Top of EXTRACTED ENTRIES
/-- Where the spec's address spaces lie in the keys of `mem`. -/
def Space.loc (core addr : Nat) : Nat := core * 2 ^ 32 + addr
/-- Byte `off` of the event unit window of a cluster (R286). -/
def Space.event (cluster off : Nat) : Nat := 2 ^ 40 + cluster * 4096 + off
/-- Byte `off` of the BAR0 of function `f` (R305, R306). -/
def Space.bar (f off : Nat) : Nat := 2 ^ 41 + f * 2 ^ 20 + off
/-- The memory of a remote device that leases reach (R136), by device and address. -/
def Space.lease (rdev addr : Nat) : Nat := 2 ^ 64 + rdev * 2 ^ 52 + addr
/-- Physical address `pa` (R118). -/
def Space.phys (pa : Nat) : Nat := 2 ^ 52 + pa

/-- Key of the first byte of the boot bundle of the flash, as the ROM leaves it in the LPDDR node (R23, R325; log 101). -/
def bundleKey : Nat := Space.phys (2 ^ 40 + Config.bundleAt % 2 ^ 33)

/-- What an unlisted address of `mem` reads as: 0 (log 1), but for the watermarks of the ownership tables, whose reset
value is 128 (R257), and for the boot bundle of the flash, which start-up has loaded into the LPDDR node (R23, R325). -/
def unlisted (a : Nat) : Byte :=
  if a < 2 ^ 40 ∧ a % 2 ^ 32 / 128 = 0x01301000 / 128 ∧ a % 32 = 2 then 128
  else if 2 ^ 52 + 2 ^ 40 ≤ a ∧ a < 2 ^ 52 + 2 ^ 40 + 2 ^ 36 ∧ bundleKey ≤ a then (Config.bundle.take (2 ^ 33)).getD (a - bundleKey) 0
  else 0

/-- A lane of a vector token: null, or a word with its poison mark (R188, R373). -/
abbrev Lane := Option (Word32 × Bool)

/-- A token (R188): 32 lanes, or a scalar, null or with its poison mark. -/
inductive Token where
  | vec (lanes : List Lane)
  | sca (v : Option (Word64 × Bool))
  deriving DecidableEq, Repr

/-- The five flags of FPCTL (R55, R170). -/
structure Flags where
  nv : Bool := false
  dz : Bool := false
  ov : Bool := false
  uf : Bool := false
  nx : Bool := false
  deriving DecidableEq, Repr

/-- A byte on its way to an address, with its poison mark. -/
structure PByte where
  addr : Nat
  byte : Byte
  poison : Bool
  exact : Bool := false        -- a poisoned word of a spill, whose data bits the check of the spill covers (R270, R373; log 133)
  deriving DecidableEq, Repr

/-- The asynchronous condition of an access (R343, R344). -/
structure Cond where
  code : Nat
  lsid : Nat
  acore : Nat
  ainfo : Nat
  isExit : Bool
  more : Bool := false     -- a further fault of the same chunk: it only sets AMORE (R380, R408)
  deriving DecidableEq, Repr

/-- Who dispatched an access: its row, gang and LSID, for acknowledgements and conditions. -/
structure Origin where
  core : Nat
  rid : Nat
  lsid : Nat
  isExit : Bool
  gang : Nat
  func : Nat
  seq : Nat         -- place in the row's dispatch order (R139)
  group : Nat := 0  -- of the messages of one instruction instance: the first one's place (R377); 0 where it is one message
  twin : Option (Nat × Nat × Nat) := none  -- core, row and place of the other copy's access that this one performs too (R363)
  copy : Bool := false  -- of a message from outside to a paired gang, the one that goes to the second copy's core (R363)
  deriving DecidableEq, Repr

/-- An atomic read-modify-write (R277, R279, R292). -/
structure AtomicOp where
  cas : Bool
  fn : Nat
  ty : LaneType
  addr : Nat
  b : Nat
  c : Nat
  poison : Bool
  deriving DecidableEq, Repr

/-- A matrix or plate command, or a window store, as its message carries it (R254, R111). -/
structure OpaCmd where
  op : Nat               -- 0x71 to 0x77, or 0 for a window store
  fill : Bool            -- T: 1 of PLUNP and PLFIL
  imm : Nat              -- IMM14
  cap : Nat
  b : Nat
  c : Nat
  images : List (List Byte)  -- the identifier images that slot B names, lowest field first
  bytes : List PByte     -- data of a window store
  poisoned : Bool        -- a poisoned capability or image (R375)
  tenant : Nat
  entry : Option Nat     -- the Halyard entry of a spill or fill to memory
  deriving DecidableEq, Repr
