/-- A store reaches a core (R74): its bytes in open or claimed rows but `own` are held for them, one part for each row, and set SPEND and RPEND
at once (R63); the others are performed. One over an armed object is refused whole, whatever its parts (R355). It goes on with the number of
parts held, the bytes performed and the condition raised. -/
def placeStore (core own : Nat) (org : Origin) (bs : List PByte) (fin : Fin) (k : Nat → Nat → Option Cond → Act) : Act :=
  .get fun s =>
    let parts := if bs.any fun b => (s.armedAt core b.addr).isSome then [] else s.heldParts core own bs
    .all [.each parts fun p => .all [
            holdFor core p.1 (.store org p.2 fin),
            .each (s.requests core p.2) fun b => pend core p.1 (bit b.byte.toNat 1) (bit b.byte.toNat 2)],
          performStore core org (if parts.isEmpty then bs else bs.filter fun b => !s.away core own b) (k parts.length)]

/-- The ROWID of no row: a store from outside the rows has no own row. -/
def noRow : Nat := 512

/-! ### Taking a trap (R340, R342, R343, R346) -/

/-- The precise fields of ERRWORD (R343). -/
structure Precise where
  tvalid : Bool
  tidx : Nat
  tpass : Nat
  twe : Bool
  deriving DecidableEq, Repr

/-- A newly trapped row is reported in TRAPST (R346). -/
def reportTrap (core rid code : Nat) : Act :=
  .get fun s =>
    let f := s.tenant core rid
    let t := s.bar f 0x70 8
    .all [if bit t 0 then putLe (Space.bar f 0x70) 8 (t - bits t 1 1 * 2 + 2)
          else putLe (Space.bar f 0x70) 8 (code % 65536 * 2 ^ 48 + s.gangId core rid * 2 ^ 32 + core % 256 * 2 ^ 24
            + rid % 512 * 2 ^ 15 + bits t 1 1 * 2 + 1),
          msix f 3]

/-- Write TRAPSAVE and the precise fields of ERRWORD (R340 step 1, R343). -/
def saveTrap (core rid code spc : Nat) (p : Precise) : Act :=
  .get fun s =>
    let e := s.errword core rid
    let e' := if p.tvalid then
        e - bits e 12 2 * 4 + 0x1000 + p.tidx % 32 * 128 + p.tpass % 16 * 8 + (if p.twe then 4 else 0)
      else e - bits e 12 12 * 0x1000
    .all [putRow core rid 0x64 4 spc, putRow core rid 0x68 2 code, putRow core rid 0x58 8 e']

/-- Take a trap at a boundary: TRAPSAVE and ERRWORD are written, then the row goes to its handler and stays open, or, with
no handler or on a double trap, becomes trapped with PC = SPC and is reported. -/
def takeTrap (core rid code spc : Nat) (p : Precise) (double : Bool) : Act :=
  .all [saveTrap core rid code spc p,
        .get fun s =>
          if double then
            .all [putBits (rowKey core rid 0x58) 8 46 46 1, setPc core rid spc, setCode core rid 5,
                  reportTrap core rid code]
          else if s.trappc core rid ≠ 0 then setPc core rid (s.trappc core rid)
          else .all [setPc core rid spc, setCode core rid 5, reportTrap core rid code]]
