-- ==== Sys2Proof/Machine/Operands.lean ====
section
/-!
DEFINITION. Operand forms: which slots an instruction uses and what its result is (R191, R205, R226, R273), the value of a
slot (R189), tokens as lanes and elements (R163, R164), predicates (R191) and the firing that every token instruction
shares (R67, R68, R191, R374).
-/

namespace Sys2Proof.Machine

/-- The kind of an instruction's result (R191): none, a scalar, a vector, the kind of its operands; `store` has no result
but accepts a vector predicate (R273). -/
inductive ResKind where
  | none | scalar | vector | follows | store
  deriving DecidableEq, Repr

/-- What an instruction uses and delivers. A slot is `none` when unused, `some true` when it accepts a vector. -/
structure Shape where
  a : Option Bool := .none
  b : Option Bool := .none
  c : Option Bool := .none
  t0 : Option Target := .none
  t1 : Option Target := .none
  p : Pred := .always
  lsid : Option Nat := .none
  res : ResKind := .none
  lat : Nat := 4
  isExit : Bool := false
  special : Bool := false
  deriving DecidableEq, Repr

/-- The shape of a step: it is no instruction of a block. -/
def Shape.step : Shape := {}
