/-- `VMULH` (R232). -/
def execVmulh (t1 : Target) (t0 : Target) (p : Pred) (t : LaneType) (s : State) : Host.Outcome State Fault Refusal :=
  fireToken (.vmulh t1 t0 p t) (fun o => intLanes t [o.a, o.b] o fun v => wrap t.width ((v.getD 0 0 * v.getD 1 0).fdiv (2 ^ t.width))) s

/-- `VFMA` (R232 to R234). -/
def execVfma (x : XMode) (t1 : Target) (t0 : Target) (p : Pred) (t : LaneType) (s : State) : Host.Outcome State Fault Refusal :=
  fireToken (.vfma x t1 t0 p t) (fun o => fmaLanes t x o) s

/-- `VFMA_F16` (R201, R232 to R234). -/
def execVfma_F16 (t0 : Target) (st : ShortType) (s : State) : Host.Outcome State Fault Refusal :=
  fireToken (.vfma_F16 t0 st) (fun o => fmaLanes st.lane .row o) s

/-- `VMIN` (R232, R234). -/
def execVmin (t1 : Target) (t0 : Target) (p : Pred) (t : LaneType) (s : State) : Host.Outcome State Fault Refusal :=
  fireToken (.vmin t1 t0 p t) (fun o => minMax false t o) s

/-- `VMIN_F16` (R201, R232, R234). -/
def execVmin_F16 (t0 : Target) (st : ShortType) (s : State) : Host.Outcome State Fault Refusal :=
  fireToken (.vmin_F16 t0 st) (fun o => minMax false st.lane o) s

/-- `VMAX` (R232, R234). -/
def execVmax (t1 : Target) (t0 : Target) (p : Pred) (t : LaneType) (s : State) : Host.Outcome State Fault Refusal :=
  fireToken (.vmax t1 t0 p t) (fun o => minMax true t o) s

/-- `VMAX_F16` (R201, R232, R234). -/
def execVmax_F16 (t0 : Target) (st : ShortType) (s : State) : Host.Outcome State Fault Refusal :=
  fireToken (.vmax_F16 t0 st) (fun o => minMax true st.lane o) s

/-- `VAND` (R235). -/
def execVand (t1 : Target) (t0 : Target) (p : Pred) (t : LaneType) (s : State) : Host.Outcome State Fault Refusal :=
  fireToken (.vand t1 t0 p t) (fun o => laneWise o.mask [o.a, o.b] fun w => (w.getD 0 0 &&& w.getD 1 0, {})) s

/-- `VAND_F16` (R201, R235). -/
def execVand_F16 (t0 : Target) (st : ShortType) (s : State) : Host.Outcome State Fault Refusal :=
  fireToken (.vand_F16 t0 st) (fun o => laneWise o.mask [o.a, o.b] fun w => (w.getD 0 0 &&& w.getD 1 0, {})) s

/-- `VOR` (R235). -/
def execVor (t1 : Target) (t0 : Target) (p : Pred) (t : LaneType) (s : State) : Host.Outcome State Fault Refusal :=
  fireToken (.vor t1 t0 p t) (fun o => laneWise o.mask [o.a, o.b] fun w => (w.getD 0 0 ||| w.getD 1 0, {})) s

/-- `VOR_F16` (R201, R235). -/
def execVor_F16 (t0 : Target) (st : ShortType) (s : State) : Host.Outcome State Fault Refusal :=
  fireToken (.vor_F16 t0 st) (fun o => laneWise o.mask [o.a, o.b] fun w => (w.getD 0 0 ||| w.getD 1 0, {})) s

/-- `VXOR` (R235). -/
def execVxor (t1 : Target) (t0 : Target) (p : Pred) (t : LaneType) (s : State) : Host.Outcome State Fault Refusal :=
  fireToken (.vxor t1 t0 p t) (fun o => laneWise o.mask [o.a, o.b] fun w => (w.getD 0 0 ^^^ w.getD 1 0, {})) s

/-- `VXOR_F16` (R201, R235). -/
def execVxor_F16 (t0 : Target) (st : ShortType) (s : State) : Host.Outcome State Fault Refusal :=
  fireToken (.vxor_F16 t0 st) (fun o => laneWise o.mask [o.a, o.b] fun w => (w.getD 0 0 ^^^ w.getD 1 0, {})) s

/-- `VSHL` (R235). -/
def execVshl (x : XMode) (t1 : Target) (t0 : Target) (p : Pred) (t : LaneType) (s : State) : Host.Outcome State Fault Refusal :=
  fireToken (.vshl x t1 t0 p t) (fun o => shiftLeft t (x == .rne) o) s

/-- `VSHL_F16` (R201, R235). -/
def execVshl_F16 (t0 : Target) (st : ShortType) (s : State) : Host.Outcome State Fault Refusal :=
  fireToken (.vshl_F16 t0 st) (fun o => shiftLeft st.lane false o) s

/-- `VSHR` (R235). -/
def execVshr (t1 : Target) (t0 : Target) (p : Pred) (t : LaneType) (s : State) : Host.Outcome State Fault Refusal :=
  fireToken (.vshr t1 t0 p t) (fun o => shiftRight t o) s

/-- `VSHR_F16` (R201, R235). -/
def execVshr_F16 (t0 : Target) (st : ShortType) (s : State) : Host.Outcome State Fault Refusal :=
  fireToken (.vshr_F16 t0 st) (fun o => shiftRight st.lane o) s

/-- `VADDI` (R235). -/
def execVaddi (imm : BitVec 10) (t0 : Target) (p : Pred) (t : LaneType) (s : State) : Host.Outcome State Fault Refusal :=
  fireToken (.vaddi imm t0 p t) (fun o => intLanes t [o.a] o fun v => wrap t.width (v.getD 0 0 + imm.toInt)) s

/-- `VDOT` (R236). -/
def execVdot (x : XMode) (t1 : Target) (t0 : Target) (p : Pred) (t : LaneType) (s : State) : Host.Outcome State Fault Refusal :=
  fireToken (.vdot x t1 t0 p t) (fun o => dot t x o) s

/-- `VDOT_F16` (R201, R236). -/
def execVdot_F16 (t0 : Target) (st : ShortType) (s : State) : Host.Outcome State Fault Refusal :=
  fireToken (.vdot_F16 t0 st) (fun o => dot st.lane .row o) s

/-- `VDIV` (R237, R178, R179). -/
def execVdiv (x : XMode) (t1 : Target) (t0 : Target) (p : Pred) (s : State) : Host.Outcome State Fault Refusal :=
  fireToken (.vdiv x t1 t0 p) (fun o => fpLanes .fp32 x [o.a, o.b] o fun _ v => (v.getD 0 (.nan false)).div (v.getD 1 (.nan false))) s
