/-- The range of a local address. -/
def rangeOf (a : Nat) : Option Range :=
  if a < 0x200000 then some .sram
  else if 0x01000000 ≤ a ∧ a < 0x01200000 then some .opsram
  else if 0x01200000 ≤ a ∧ a < 0x01240000 then some .acc
  else if 0x01300000 ≤ a ∧ a < 0x01302000 then some .table
  else if 0x01400000 ≤ a ∧ a < 0x01401000 then some .event
  else if 0x01800000 ≤ a ∧ a < 0x01840000 then some .istore
  else if 0x80000000 ≤ a ∧ a < 0xA0000000 then some .remote
  else none

/-- The one range that `w` bytes lie wholly in. -/
def rangeSpan (a w : Nat) : Option Range :=
  match rangeOf a with
  | some r => if rangeOf (a + w - 1) = some r then some r else none
  | none => none

/-- Load latency of a range beyond local SRAM's 8 cycles (R109). -/
def Range.extra : Range → Nat
  | .sram => 0 | .opsram => 16 | .acc => 16 | .table => 4 | .event => 32 | .istore => 4 | .remote => 0

/-- The carve of a gang (R115): bases of the queue area and the view pool. -/
def Gang.qbase (g : Gang) : Nat := 0x200000 - g.qarea
def Gang.vbase (g : Gang) : Nat := g.qbase - 64 - g.vpool

/-- Bytes of a gang's view pool. -/
def Gang.inPool (g : Gang) (a w : Nat) : Bool := g.vpool != 0 && a < g.vbase + g.vpool && g.vbase < a + w

/-- Bytes of the view pool of the gang on a core. -/
def State.inPool (s : State) (core a w : Nat) : Bool := (s.gangOn? core).any fun g => g.inPool a w

/-- Word 0 of the ownership entry of a tile (R257): STATE, TENANT, GANG, WMARK, GEN. -/
def ownKey (core t : Nat) : Nat := Space.loc core (0x01301000 + 32 * t)
def State.own (s : State) (core t : Nat) : Nat := s.le (ownKey core t) 8
def State.wmark (s : State) (core t : Nat) : Nat := bits (s.own core t) 23 16

/-- Whether a row may use the accumulator window of a tile (R259). -/
def State.mayUseTile (s : State) (core rid t : Nat) : Bool :=
  let o := s.own core t
  (bits o 63 62 == 1 && bits o 45 30 == s.gangId core rid) || (bits o 63 62 == 2 && bits o 55 46 == s.tenant core rid)

/-- One access of an instruction: its lane, effective address and width. -/
structure Access where
  lane : Nat
  ea : Nat
  w : Nat
  deriving DecidableEq, Repr

/-- The checks of one access, in the order of R274's pseudocode; R276 adds RemoteCore. -/
def State.accessCheck (s : State) (core rid : Nat) (isStore : Bool) (x : Access) : Option Nat :=
  if x.ea % min x.w 4 ≠ 0 ∨ (x.w = 8 ∧ x.ea % 8 ≠ 0) then some 0x0302
  else match rangeSpan x.ea x.w with
    | none => some 0x0301
    | some .sram => if s.inPool core x.ea x.w then some 0x0301 else none
    | some .opsram =>
      let lim := roundUp ((s.gangOn? core).elim 0 (·.opsram)) 0x4000
      if lim < x.ea - 0x01000000 + x.w then some 0x0303 else none
    | some .acc =>
      if s.mayUseTile core rid ((x.ea - 0x01200000) / 0x10000) && s.mayUseTile core rid ((x.ea + x.w - 1 - 0x01200000) / 0x10000) then none
      else some 0x0304
    | some .table => none
    | some .event => if x.w = 4 then none else some 0x0301
    | some .istore => none
    | some .remote =>
      if !isStore ∨ x.ea / 2 ^ 21 ≠ (x.ea + x.w - 1) / 2 ^ 21 then some 0x0301
      else if s.ownsCore (s.tenant core rid) (x.ea / 2 ^ 21 % 256) then none else some 0x0305

/-- Effective address A + offset + IMM × width modulo 2^32 (R274). -/
def effAddr (a : Nat) (off : Int) (imm : Int) (w : Nat) : Nat := wrap 32 ((a : Int) + off + imm * w)

/-- Lane accesses at an offset per lane, for the selected lanes whose offset is not null. -/
def laneAccs (a : Nat) (imm : Int) (w : Nat) (mask : List Bool) (off : Nat → Option Int) : List Access :=
  (List.range 32).filterMap fun i =>
    if mask.getD i false then (off i).map fun o => { lane := i, ea := effAddr a o imm w, w := w } else none

/-- The offset of lane `i` in LDGV and STSV (slot B's lane, unsigned) and in LDVS and STVS (i × stride). -/
def gatherOff (b : Token) (i : Nat) : Option Int := (laneAt b.lanes i).map fun x => (x.1.toNat : Int)
def strideOff (b : Token) (i : Nat) : Option Int := some ((i : Int) * signed 32 b.num)

/-- The forms of a load or store (R274): 128 bytes, one scalar, lanes gathered or scattered, lanes at a stride. -/
inductive MemForm where
  | block (imm : Int)
  | one (imm : Int) (t : LaneType)
  | lanes (imm : Int) (t : LaneType)
  | strided (imm : Int) (t : LaneType)
  | other
  deriving DecidableEq, Repr

/-- The form of an instruction. -/
def memForm : Instr → MemForm
  | .ldv _ imm _ _ => .block imm.toInt
  | .stv _ imm _ => .block imm.toInt
  | .lds _ imm _ _ t => .one imm.toInt t
  | .sts _ imm _ t => .one imm.toInt t
  | .ldgv _ imm _ _ t => .lanes imm.toInt t
  | .stsv _ imm _ t => .lanes imm.toInt t
  | .ldvs _ imm _ _ t => .strided imm.toInt t
  | .stvs _ imm _ t => .strided imm.toInt t
  | _ => .other

/-- The accesses that R274's pseudocode checks: one of 128 bytes for LDV and STV, one for LDS and STS, one for each lane
else. -/
def accesses (m : MemForm) (a b : Token) (mask : List Bool) : List Access :=
  match m with
  | .block imm => [{ lane := 0, ea := effAddr a.num 0 imm 128, w := 128 }]
  | .one imm t => [{ lane := 0, ea := effAddr a.num 0 imm (t.width / 8), w := t.width / 8 }]
  | .lanes imm t => laneAccs a.num imm (t.width / 8) mask (gatherOff b)
  | .strided imm t => laneAccs a.num imm (t.width / 8) mask (strideOff b)
  | .other => []

/-- The pieces an access moves: LDV and STV move a word for each selected lane. -/
def pieces (mask : List Bool) (xs : List Access) : List Access :=
  xs.flatMap fun x =>
    if x.w = 128 then
      (List.range 32).filterMap fun i => if mask.getD i false then some { lane := i, ea := x.ea + 4 * i, w := 4 } else none
    else [x]

/-! ### What a load sees -/

/-- Redirection of a declared tile to the row's view (R298). -/
def State.redirect (s : State) (core rid a : Nat) : Nat :=
  match s.row? core rid with
  | some r => match r.redir.find? fun d => d.base ≤ a && a < d.base + d.size with
    | some d => d.data + (a - d.base)
    | none => a
  | none => a

/-- Which bits of byte `n` of an event line a store to word 0x00 or 0x0C may change (R286). -/
def lineMask (n : Nat) : Nat :=
  match n with
  | 0 | 1 | 2 => 0xFF | 3 => 0xC1 | 0x0C => 0x3F | 0x0D => 0x03 | 0x0E => 0x0F | 0x0F => 0x80 | _ => 0

/-- The mark that a store leaves on the granule of an address: set by a poisoned byte, cleared by clean bytes that cover it whole, else as it
was (R372, R373). -/
def storedMark (core a : Nat) (bs : List PByte) (old : Bool) : Bool :=
  let g := granuleOf (Space.loc core a)
  let mine := bs.filter fun b => granuleOf (Space.loc core b.addr) == g
  if mine.any (·.poison) then true
  else if (List.range (granule g)).all fun i => mine.any fun b => Space.loc core b.addr == g + i then false
  else old

/-- What a store of an instance leaves at a local address of its core, over what stood there and its poison mark (R76, R195): in the
area of a row, in a queue descriptor and in an event line as the access codes of the fields give. A store that goes to its own core through the
remote window reaches it after the commit, and no load of the instance sees it (log 152). -/
def State.effectByte (s : State) (core a : Nat) (old : Byte × Bool) (e : Effect) : Byte × Bool :=
  let laid (bs : List PByte) : Byte × Bool :=
    (match bs.reverse.find? fun b => b.addr == a with
     | some b => s.leaves core a old.1 b.byte
     | none => old.1, storedMark core a bs old.2)
  match e with
  | .store bs => laid (s.acting core bs)
  | .window _ _ bs => laid bs
  | .lineStore off bs =>
    let n := a - 0x01400000
    if rangeOf a = some .event ∧ n / 64 = off / 64 ∧ (off % 64 = 0 ∨ off % 64 = 0x0C)
        ∧ s.le (Space.event (clusterOf core) (off / 64 * 64) + 4) 2 = 0 then
      match bs.find? fun b => b.addr == a with
      | some b => (b.byte &&& BitVec.ofNat 8 (lineMask (n % 64)), bs.any (·.poison))
      | none => if off % 64 = 0 ∧ [6, 7, 8, 9, 10, 11, 0x14, 0x15].contains (n % 64) then (0, old.2) else old
    else old
  | _ => old

/-- What the stores of an instance below an LSID leave at an address, in LSID order (R195). -/
def State.overlay (s : State) (core : Nat) (x : Inst) (lsid a : Nat) (old : Byte × Bool) : Byte × Bool :=
  x.effects.foldl (fun v e => if e.1 < lsid then s.effectByte core a v e.2.2 else v) old

/-- A byte of the operand SRAM as the path of a core deciphers it (R91): noise under another key, and open where nothing
has been written. -/
def State.opsByte (s : State) (core a : Nat) : Byte :=
  let k := Space.loc core a
  match Tab.find? s.opsKey k with
  | none => Config.opsContent k
  | some key => if key = s.opsPathKey core then s.byte k else Config.noise (some key) (s.opsPathKey core) k [s.byte k]

/-- The byte at a local address of a core, for a row of a gang: CAP of an ownership entry shows only to rows of its gang
(R257), event lines are those of the core's cluster. -/
def State.localByte (s : State) (core gang a : Nat) : Byte :=
  match rangeOf a with
  | some .opsram => s.opsByte core a
  | some .event => s.byte (Space.event (clusterOf core) (a - 0x01400000))
  | some .table =>
    if 0x01301000 ≤ a ∧ a < 0x01301080 ∧ a % 32 / 8 = 1 then
      let o := s.own core ((a - 0x01301000) / 32)
      if bits o 63 62 = 1 ∧ bits o 45 30 = gang then s.byte (Space.loc core a) else 0
    else s.byte (Space.loc core a)
  | _ => s.byte (Space.loc core a)

/-- The poison mark that a read of a local address delivers: none from an array without granules (R370), of an event line the line's. -/
def State.markAt (s : State) (core a : Nat) : Bool :=
  match rangeOf a with
  | some .event => s.poisoned (Space.event (clusterOf core) (a - 0x01400000))
  | some .table => false
  | some .istore => false
  | _ => s.poisoned (Space.loc core a)

/-- A byte that a row's load of an LSID sees, after redirection: a lower store's, else the memory's; tagged guard bytes
read as 0 (R377). -/
def State.loadByte (s : State) (core rid : Nat) (x : Inst) (lsid a : Nat) : Byte × Bool :=
  if s.guarded (Space.loc core a) then (0, false)
  else s.overlay core x lsid a (s.localByte core (s.gangId core rid) a, s.markAt core a)

/-- A byte of the block-state area of a row inside a REP block (R61), from the start of its first pass on: its value has no meaning a program may
use. -/
def State.blockState (s : State) (core a : Nat) : Bool :=
  a < 0x200000 && 0xC0 ≤ a % 0x1000 && a % 0x1000 < 0x100 &&
    (match s.row? core (ridOf a) with
     | some r => r.rep != 0 || (s.slot? core (ridOf a)).any fun x =>
         headerRep x.inst.header && (x.inst.pass != 0 || x.inst.start ≤ s.cycle) && match x.phase with | .closing _ => false | _ => true
     | none => false)

/-- Read the bytes at some local addresses for a load of an instance, and go on with them. Bytes of a block-state area are
free values (log 4). A touched guard granule is recorded at the row's next boundary (R377). -/
def loadBytes (core rid : Nat) (x : Inst) (lsid : Nat) (as : List Nat) (k : List (Byte × Bool) → Act) : Act :=
  .get fun s =>
    let bs := as.map (s.redirect core rid)
    let hit := bs.find? fun a => s.guarded (Space.loc core a)
    let org : Origin := { Origin.device core with rid := rid, lsid := lsid }
    .all [match hit with
          | some a => deliverCond core rid (condOf org 0x0805 core a)
          | none => .done,
          injectBytes core bs (s.tenant core rid),
          .get fun s => if bs.any (s.blockState core) then
            free fun v => .get fun s => k (bs.zipIdx.map fun p =>
              if s.blockState core p.1 then (BitVec.ofNat 8 (v / 256 ^ p.2), false) else s.loadByte core rid x lsid p.1)
          else k (bs.map (s.loadByte core rid x lsid))]

/-- The bytes of an access. -/
def Access.addrs (x : Access) : List Nat := (List.range x.w).map (x.ea + ·)

/-- Cut a list into pieces of the given lengths. -/
def cut {α : Type} : List Nat → List α → List (List α)
  | [], _ => []
  | n :: ns, l => l.take n :: cut ns (l.drop n)

/-- A loaded number extended to a width: sign-extended for I types (R274). -/
def extend (t : LaneType) (out : Nat) (bs : List (Byte × Bool)) : Nat :=
  let v := leNat (bs.map (·.1))
  if t.isSigned then wrap out (signed (8 * bs.length) v) else v

/-- The token of a load, from its pieces and their bytes; word loads extend nothing. -/
def loadToken (m : MemForm) (xs : List Access) (data : List (List (Byte × Bool))) : Token :=
  let vec (t : LaneType) : Token :=
    .vec ((List.range 32).map fun n =>
      match (xs.zip data).find? fun p => p.1.lane == n with
      | some (_, d) => some (BitVec.ofNat 32 (extend t 32 d), d.any (·.2))
      | none => none)
  match m with
  | .one _ t =>
    match data with
    | [d] => .ofNat (extend t 64 d) (d.any (·.2))
    | _ => .nullSca
  | .lanes _ t => vec t
  | .strided _ t => vec t
  | _ => vec .n32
Bottom of EXTRACTED ENTRIES
» **EXERCISE DESCRIPTION**
In the entries, find every line holding "markAt" and copy it.

» **PROBLEM SOLUTION**
def State.markAt (s : State) (core a : Nat) : Bool :=
  else s.overlay core x lsid a (s.localByte core (s.gangId core rid) a, s.markAt core a)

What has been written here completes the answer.